The space of compressed representation is called the latent space. The network has two part: an encoder to compress the input and a decoder to expand the pattern back into its orignial size and content. Doing the encoding is like doing a PCA: reduce the dimension of the input. Mathematically, the encoder is the matrix transformation U, we would have $$ \hat{x} = U . y $$ So $$ \hat{x} = U . U^T . x $$. So x goes through the transformation of $$ U^T $$ into y and then transformed by U back into x. During the training, the autoencoder learns to minimize the distance between input and output (itself): $$ min \mid x - \hat{x} \mid $$ which is $$ min_U \mid x - U^T . U . x \mid $$. Autoencoders can have different architectures, including simple feedforward networks, convolutional networks for images, recurrent networks for sequential data. Variations of autoencoders do exist, such as denoising autoencoders, sparse autoencoders, variational autoencoders (VAE), and adversarial autoencoders. 

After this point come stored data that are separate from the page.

/-- The outcome is kept with both modulators compared (07 Table 7.5). -/
def noteCmp (home spare : Nat) (c : HaloCmp) (atCnt : Nat) (h : Halo) : Halo :=
  let r := (haloResult c).1
  let put := fun (other : Nat) (m : HaloMod) =>
    { m with result := r, partner := other, atCount := atCnt
             offDev := if r = 4 then m.offDev else max (-32768) (min 32767 (roundRat c.off))
             gainDev := if r = 4 || c.nSig < 32 then m.gainDev else max (-32768) (min 32767 (roundRat c.gain))
             phaseDev := if r = 4 || c.nSig < 32 then m.phaseDev else max (-32768) (min 32767 (roundRat c.phase)) }
  modMod spare (put home) (modMod home (put spare) h)

/-- A pass clears the failure count of the spare that made the check (07 R242, Table 7.3). -/
def sparePass (m : Nat) (h : Halo) : Halo :=
  modMod m (fun x => { x with fails := 0, st := if x.st = .suspect then .spare else x.st }) h

/-- The home modulator of a channel passes: its failure count clears (07 R242, R244). -/
def homePass (c : Nat) (h : Halo) : Halo := modMod c (fun x => { x with st := .inService, fails := 0 }) h

/-- A spare is charged with a failure: event 0x2023, and 0x2024 at the second with no pass in between (07 R247). -/
def chargeSpare (slot : Fin 8) (m c : Nat) (s : State) : State :=
  let n := (haloMod s.meas[slot].halo m).fails + 1
  let s := modHalo slot (modMod m fun x => { x with fails := n, st := if 2 ≤ n then .retired else .suspect }) s
  let s := raise 0x2023 2 (4 * slot.val) (m * 2 ^ 24 + c * 2 ^ 16 + n) s
  if 2 ≤ n then haloSuspend slot (raise 0x2024 2 (4 * slot.val) (m * 2 ^ 24) s) else s

/-- Count of the boundary that began the step in progress: the end of the window judged in it. -/
def windowEnd (s : State) (h : Halo) : Nat := s.clk.count - (s.clk.bndTot - h.stepAt)

/-- HALO_JUDGE: MET judges the step, or the re-test, that a parallel slot has compared (07 R241 to R243, R246). -/
def execHaloJudge (slot : Fin 8) (x : Fin 2) (c : HaloCmp) (s : State) : Host.Outcome State Fault Refusal :=
  .next <|
    let h := s.meas[slot].halo
    match h.slots[x].judge with
    | none => s
    | some (m, ch, use) =>
      let (r, q) := haloResult c
      let s := modHalo slot (fun h => noteCmp ch m c (windowEnd s h) (modSlot x (fun e => { e with judge := none }) h)) s
      if use = .retest then
        modHalo slot (modMod ch fun y => { y with passes := if r = 1 then min 3 (y.passes + 1) else if r = 3 then 0 else y.passes }) s
      else if r = 4 then modHalo slot (modMod ch fun y => if y.st = .underTest then { y with st := .inService } else y) s
      else if r = 3 then
        let s := modHalo slot (fun h => { modMod ch (fun y => { y with st := .suspect, fails := 1 }) h with confirm := h.confirm ++ [(ch, m)] }) s
        raise 0x2020 2 (chanPt slot.val ch) (ch * 2 ^ 24 + m * 2 ^ 16 + q * 2 ^ 8 + 1) s
      else modHalo slot (fun h => let h := homePass ch h; if r = 1 then sparePass m h else h) s

/-- MODE 2 takes effect: the spare fills the sample word, event 0x2021 (07 R244, R245). -/
def haloSubst (slot : Fin 8) (x : Fin 2) (s : State) : State :=
  let e := s.meas[slot].halo.slots[x]
  let s := modHalo slot (fun h =>
    let h := modSlot x (fun e => { mod := e.mod, ch := e.ch, mode := 2, kind := .subst, judge := none }) h
    modMod e.ch (fun m => { m with serves := 31, passes := 0 }) (modMod e.mod (fun m => { m with st := .inService, serves := e.ch, fails := 0 }) h)) s
  haloSuspend slot (raise 0x2021 2 (chanPt slot.val e.ch) (e.ch * 2 ^ 24 + e.mod * 2 ^ 16 + e.ch * 2 ^ 8) s)

/-- The hold of a parallel slot ends and its spare returns to the rotation plan (07 R240, R244). -/
def holdDone (slot : Fin 8) (x : Fin 2) (s : State) : State :=
  modHalo slot (fun h => placeSlot (s.clk.bndTot + 1) true x (modSlot x (fun _ => {}) h)) s

/-- HALO_CONFIRM_HOLD_END: the hold cycle ends; the confirmation is judged and substitutes, charges the first spare or is
repeated (07 R244, R251). `clean`: every tick of the hold cycle brought a VALID conversion from the spare without OVR. -/
def doHaloConfirmHoldEnd (slot : Fin 8) (x : Fin 2) (c : HaloCmp) (clean : Bool) (s : State) : State :=
    let h := s.meas[slot].halo
    let e := h.slots[x]
    if e.kind ≠ .confirm || !e.hold then s
    else if e.swapDue then
      if clean then haloSubst slot x s
      else if 8 ≤ e.holdRep then holdDone slot x s
      else modHalo slot (modSlot x fun e => { e with holdRep := e.holdRep + 1 }) s
    else
      let (r, q) := haloResult c
      let s := modHalo slot (fun h => noteCmp e.ch e.mod c (windowEnd s h) h) s
      if r = 4 then holdDone slot x (modHalo slot (fun h => { h with confirm := h.confirm ++ [(e.ch, e.failer)] }) s)
      else if r = 3 then
        let s := modHalo slot (modMod e.ch fun y => { y with st := .retired, fails := 2, passes := 0 }) s
        let s := raise 0x2020 2 (chanPt slot.val e.ch) (e.ch * 2 ^ 24 + e.mod * 2 ^ 16 + q * 2 ^ 8 + 2) s
        if clean then haloSubst slot x s
        else modHalo slot (modSlot x fun e => { e with swapDue := true, holdRep := 1 }) s
      else
        let s := modHalo slot (fun h => let h := homePass e.ch h; if r = 1 then sparePass e.mod h else h) s
        let s := if e.failer ≠ e.mod then chargeSpare slot e.failer e.ch s else s
        holdDone slot x s

/-- HALO_RETURN: after three consecutive re-test passes the channel returns: MODE 1 for one cycle, with event 0x2022
(07 R246). -/
def doHaloReturn (slot : Fin 8) (x : Fin 2) (s : State) : State :=
    let e := s.meas[slot].halo.slots[x]
    if e.kind ≠ .subst || (haloMod s.meas[slot].halo e.ch).passes < 3 then s
    else
      let s := modHalo slot (fun h =>
        let h := modMod e.ch (fun m => { m with st := .inService, serves := e.ch, fails := 0, passes := 0 }) h
        modSlot x (fun e => { mod := e.mod, ch := e.ch, mode := 1, kind := .idle, windowAt := s.clk.bndTot + 1 }) h) s
      raise 0x2022 2 (chanPt slot.val e.ch) (e.ch * 2 ^ 24 + e.ch * 2 ^ 16 + e.mod * 2 ^ 8) s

Denosing autoencoders add noise to the input data during training and then learn to reconstruct the original data from the noisy inputs. This is to prevent the trivial solution of simply copying the input over (in case of overcomplete autoencoder: the hidden layer is bigger than input). This gives result in task such as to reduce noise of images. VAEs are probabilistic models that learn to generate new data points from the learned latent space. AAEs use adversarial training to learn the distribution of the input data and the latent space.

# Variational autoencoder

A variational autoencoder follows usual autoencoder architecture: with an encoder and a decoder. The layer in the middle, however, is probabilistic. Instead of produce a vector representation for the input, it provides a mean $$ \mu $$  and a standard deviation $$ \sigma $$ for a Gaussian distribution. The decoder samples the coding randomly from a Gaussian distribution with given mean and standard deviation and then decodes the vector as usual. This is possible since during training, the cost function pushes the encoding to morph from the latent space into a Gaussian distribution space. Then to generate new instance, we just need to sample a random point in the Gaussian distribution and decode it. 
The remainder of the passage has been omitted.